Ionospheric total electron content (TEC) derived from dual-frequency GNSS receiver measurements has been used to detect and characterize ionospheric disturbances with forcing originated from ground seismic motion, open ocean tsunami events, and atmospheric waves. This paper will focus on the detection and characterization of ionospheric disturbances due to meteorological tsunamis (meteotsunamis). A meteotsunami is a fast-moving tsunami caused by atmospheric disturbances along the water surfaces of coastal areas of oceans and lakes. It is the result of energy coupling between the atmosphere and water surface driven by air pressure perturbations and wind stress and is constrained by the coastline shape and bathymetric conditions. Understanding of meteotsunami’s characteristics such as the ionospheric TEC disturbance magnitude and propagation speed will enable the development of detection and forecasting techniques and early warning systems.

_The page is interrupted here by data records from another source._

-- ==== Sys2Proof/Machine/Atomics.lean ====
section
/-! DEFINITION. Atomics (05 R125, 04 R97), fences (04 R96), DRAIN.S and ISYNC (04 R86, R89), and accesses at their
targets. -/

namespace Sys2Proof.Machine

/-- AMO_AT_HOME (04 R97): the atomic is performed at the location's home, and its old value travels back. -/
def amoAtHome (x : Access) (s : State) : State :=
  let w := s.windowPort x.addr (.amoAtHome x)
  if w.2 then w.1.amoPerform x s.cycle else w.1

/-- The instruction that waits for a target's answer takes the fault the target answered with (04 R75, R78). -/
def State.answerFault (s : State) (x : Access) (f : Nat × Word) : State :=
  s.modNamed x.name (fun k p t =>
    if p.wait = .access then
      (t.putProc k { p.dropHold with st := .resident, wait := .none }).raiseAccess k p x.addr f
    else t)

/-- The answer of the target for which an instruction waits fills its destination, and it retires (05 R104, log 9). -/
def State.answerValue (s : State) (x : Access) (reg : Reg) (tag : BitVec 2) (v : Word) : State :=
  s.modNamed x.name (fun _ p t =>
    if speWindow x.core x.addr then t.after (t.accessTime x.core x.addr x.size - t.wayTo x.core x.addr) (.fill ⟨x.name, reg, tag⟩ v)
    else if p.wait = .access then fill ⟨x.name, reg, tag⟩ v t
    else t)

/-- REMOTE_ACCESS_ARRIVAL (04 R75 to R78): the windows are checked first; a refused load or atomic takes WINDOW_NAK and a refused
store gets a negative answer; an accepted one is performed or answered as unbacked. -/
def remoteAccessArrival (x : Access) (s : State) : State :=
  let bad (reads : Bool) : Option (Nat × Word) :=
    match s.named x.name with
    | some (_, p) => s.accessFault p x.addr x.va x.size reads
    | none => none
  match x.kind with
  | .load reg tag size signed =>
    if !s.passes x.core x.gid x.level x.addr x.size true false then s.answerFault x (causeWindowNak, BitVec.ofNat 64 x.addr)
    else
      match bad true with
      | some f => s.answerFault x f
      | none =>
        let w := s.windowPort x.addr (.remoteAccessArrival x)
        match (if w.2 then w.1.named x.name else none) with
        | some (_, p) => w.1.answerValue x reg tag (extend size signed (w.1.readThrough p x.va x.addr size))
        | none => w.1
  | .amo op dbl b cmp reg tag =>
    if !s.passes x.core x.gid x.level x.addr x.size true true then s.answerFault x (causeWindowNak, BitVec.ofNat 64 x.addr)
    else
      match bad true with
      | some f => s.answerFault x f
      | none =>
        let w := s.windowPort x.addr (.remoteAccessArrival x)
        if w.2 then
          let r := w.1.atomic x op.toNat dbl b cmp
          r.2.answerValue x reg tag (BitVec.ofNat 64 r.1)
        else w.1
  | .store id =>
    match s.sbEntry x.core id with
    | none => s
    | some e =>
      let back := s.wayTo x.core x.addr + 2
      if !s.passes x.core x.gid x.level x.addr x.size false true then s.after back (.storeNak x.core id causeWindowNak)
      else if !s.backed x.addr x.size || (wordRow x.addr && decide (x.size ≠ 8)) then
        s.after back (.storeNak x.core id causeStoreFault)
      else
        let w := s.windowPort x.addr (.remoteAccessArrival x)
        if w.2 then (w.1.performStore x.core e x.addr).after back (.storeAck x.core id) else w.1
  | _ => s

/-- LINK_LOST_TIMEOUT (12 R364, R371): a load or atomic that still waits takes PEER_FAIL; a store that has not been performed never is,
and counts as complete. -/
def linkLostTimeout (x : Access) (s : State) : State :=
  match x.kind with
  | .store id =>
    (match s.sbEntry x.core id with
     | some e =>
       if e.done then s
       else ((s.modSb x.core id (fun y => { y with done := true })).peerFail x.gid (pkgOfAddr x.addr)).after 0 (.storeAck x.core id)
     | none => s)
  | _ =>
    s.modNamed x.name (fun _ p t =>
      if p.wait = .access && (p.hold.map (fun h => h.issuedAt + lostCycles)) == some s.cycle then
        let ix := (t.group? p.gid).bind (fun g => g.peers.findIdx? (fun w => peerNames w (pkgOfAddr x.addr)))
        t.answerFault x (causePeerFail, BitVec.ofNat 64 (ix.getD 64))
      else t)

/-- An AMO of function code `op` (05 R125). -/
def State.amo (s : State) (k : Nat) (p : Proc) (op : Nat) (d : Reg) (a b : Src) (w acq rel : BitVec 1) : State :=
  let fs := [srcField a 0, srcField b 1] ++ (if op = 9 then [plainField d 3] else [])
  let n := amoSize (w = 1)
  s.issueFill k p fs d (fun vals c =>
    let va := (vals.getD 0 0).toNat
    if va % n ≠ 0 then s.raise k causeMisalign (vals.getD 0 0)
    else if rel = 1 && s.hasStores p then s.park k .stores
    else s.withPage k p va true true (fun t pa =>
      if t.overlapping p va pa n then t.park k .stores
      else
      let cmp := if op = 9 then vals.getD 2 0 else 0
      let checked := t.held p pa
      match (if checked then none else t.accessFault p pa va n true) with
      | some f => t.raiseAccess k p pa f
      | none =>
        if op = 10 && t.crosses p pa && !t.hasFeature (pkgOfAddr pa) (featFadd (w = 1)) then
          -- 12 R371: the target's package does not have the feature
          (t.peerFail p.gid (pkgOfAddr pa)).raiseWord k causeUnsup
        else
        let tag := p.nextTag d
        let x := accessOf p (.amo (BitVec.ofNat 4 op) (w = 1) (vals.getD 1 0) cmp d tag) pa va n 0
        if checked then (t.awaitAnswer k p d c).sendHeld p x
        else
          let t1 := (t.pullAmos p.name (fun y => meet y.addr y.size pa n)).book p.core pa n
          let after := t.accessTime p.core pa n - t.wayTo p.core pa - 1
          if acq = 1 then (t1.awaitAnswer k p d c).after after (.amoAtHome x)
          else (((t1.produce k d).modProc k (fun q => { q with loads := q.loads ++ [(d, tag)] })).after after (.amoAtHome x)).retire k c []))

def execAmoAdd (d : Reg) (a b : Src) (w x y : BitVec 1) (s : State) := onCur s (fun k p => s.amo k p 0 d a b w x y)
def execAmoAnd (d : Reg) (a b : Src) (w x y : BitVec 1) (s : State) := onCur s (fun k p => s.amo k p 1 d a b w x y)
def execAmoOr (d : Reg) (a b : Src) (w x y : BitVec 1) (s : State) := onCur s (fun k p => s.amo k p 2 d a b w x y)
def execAmoXor (d : Reg) (a b : Src) (w x y : BitVec 1) (s : State) := onCur s (fun k p => s.amo k p 3 d a b w x y)
def execAmoMin (d : Reg) (a b : Src) (w x y : BitVec 1) (s : State) := onCur s (fun k p => s.amo k p 4 d a b w x y)
def execAmoMax (d : Reg) (a b : Src) (w x y : BitVec 1) (s : State) := onCur s (fun k p => s.amo k p 5 d a b w x y)
def execAmoMinu (d : Reg) (a b : Src) (w x y : BitVec 1) (s : State) := onCur s (fun k p => s.amo k p 6 d a b w x y)
def execAmoMaxu (d : Reg) (a b : Src) (w x y : BitVec 1) (s : State) := onCur s (fun k p => s.amo k p 7 d a b w x y)
def execAmoSwp (d : Reg) (a b : Src) (w x y : BitVec 1) (s : State) := onCur s (fun k p => s.amo k p 8 d a b w x y)
def execAmoCas (d : Reg) (a b : Src) (w x y : BitVec 1) (s : State) := onCur s (fun k p => s.amo k p 9 d a b w x y)
def execAmoFadd (d : Reg) (a b : Src) (w x y : BitVec 1) (s : State) := onCur s (fun k p => s.amo k p 10 d a b w x y)

/-! ### Fences and drains -/

/-- Whether an invalidation that a process posted is not complete (04 R82). -/
def State.invalPending (s : State) (name : Nat) : Bool :=
  s.cores.any (fun e => e.2.invals.any (fun v => v.poster == name))

/-- FENCE (04 R96): scope s, kind k. -/
def execFence (d : Reg) (sc : BitVec 3) (kd : BitVec 2) (s : State) :=
  onCur s (fun k p => s.issue k p [] [d] (fun _ c =>
    if (kd = 0 || kd = 2) && !p.loads.isEmpty then s.park k .loads
    else if (kd = 1 || kd = 2) && s.hasStores p then s.park k .stores
    else if sc = 5 && decide (p.level ≠ 0) && s.invalPending p.name then s.park k .stores
    else s.retire k c [(d, ((s.group? p.gid).map Group.failBits).getD 0)]))

/-- DRAIN.S (04 R86): a store that writes a record stops the process here (R85). -/
def execDrainS (s : State) :=
  onCur s (fun k p => if s.hasStores p then s.park k .stores else s.retire k 0 [])

/-- Whether a buffered store of a process goes to the ISTORE of its own core and is not performed (04 R89). -/
def State.codePending (s : State) (p : Proc) : Bool :=
  (s.core p.core).sb.any (fun e => e.name == p.name && !e.done &&
    (match s.translateNow p.core e.asid e.root e.level e.va false true with
     | some pa => decide (windowBase p.core + 0x120000 ≤ pa) && decide (pa < windowBase p.core + 0x130000)
     | none => false))

/-- ISYNC (04 R89): the model fetches every word anew, so nothing fetched is left to discard. -/
def execIsync (s : State) :=
  onCur s (fun k p => if s.codePending p then s.park k .stores else s.retire k 0 [])

end Sys2Proof.Machine
end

This study investigates the meteorological and ionospheric responses of a possible meteotsunami event that impacted southwest Kyushu, Japan on 25 February 2009. This event is identified by local sea-level pressure anomalies started at ~11:27 UT and lasted 18 hours with a maximum air pressure disturbance of ~1.5 hpa. Sea surface height anomalies were observed at ~13:00 UT and lasted for about 26 hours with a maximum perturbation of ~100 cm. Such perturbations of both sea level and sea-level pressure are likely associated with two subsequent traveling ionospheric disturbance events (TIDs) which were observed in TEC derived from ground-based Global Navigation Satellite System (GNSS) networks in Japan. The first TID occurred at ~11:41 UT. It has a wave front aligned in the northwest-southeast direction and propagated in the direction of southwest. This TID is more likely seeded by a gravity wave which might accelerate the growth rate of Perkins-type nighttime medium-scale traveling ionospheric disturbances (MSTIDs). The second TID took place at ~21:42 UT. Its wave front is characterized by concentric rings (referred to as CTID), likely corresponding to concentric gravity waves (CGWs). The characteristics of the CTIDs are corrobated with radar echo intensity measurements obtained from the Automated Meteorological Data Acquisition System (AMeDAS). Further studies using the optimal waves source searching technique suggest that the CTID is possibly induced by a meteotsunami. Currently there exists no reliable early warning system for meteotsunamis; the science community requires new technological advancements to overcome current limitations.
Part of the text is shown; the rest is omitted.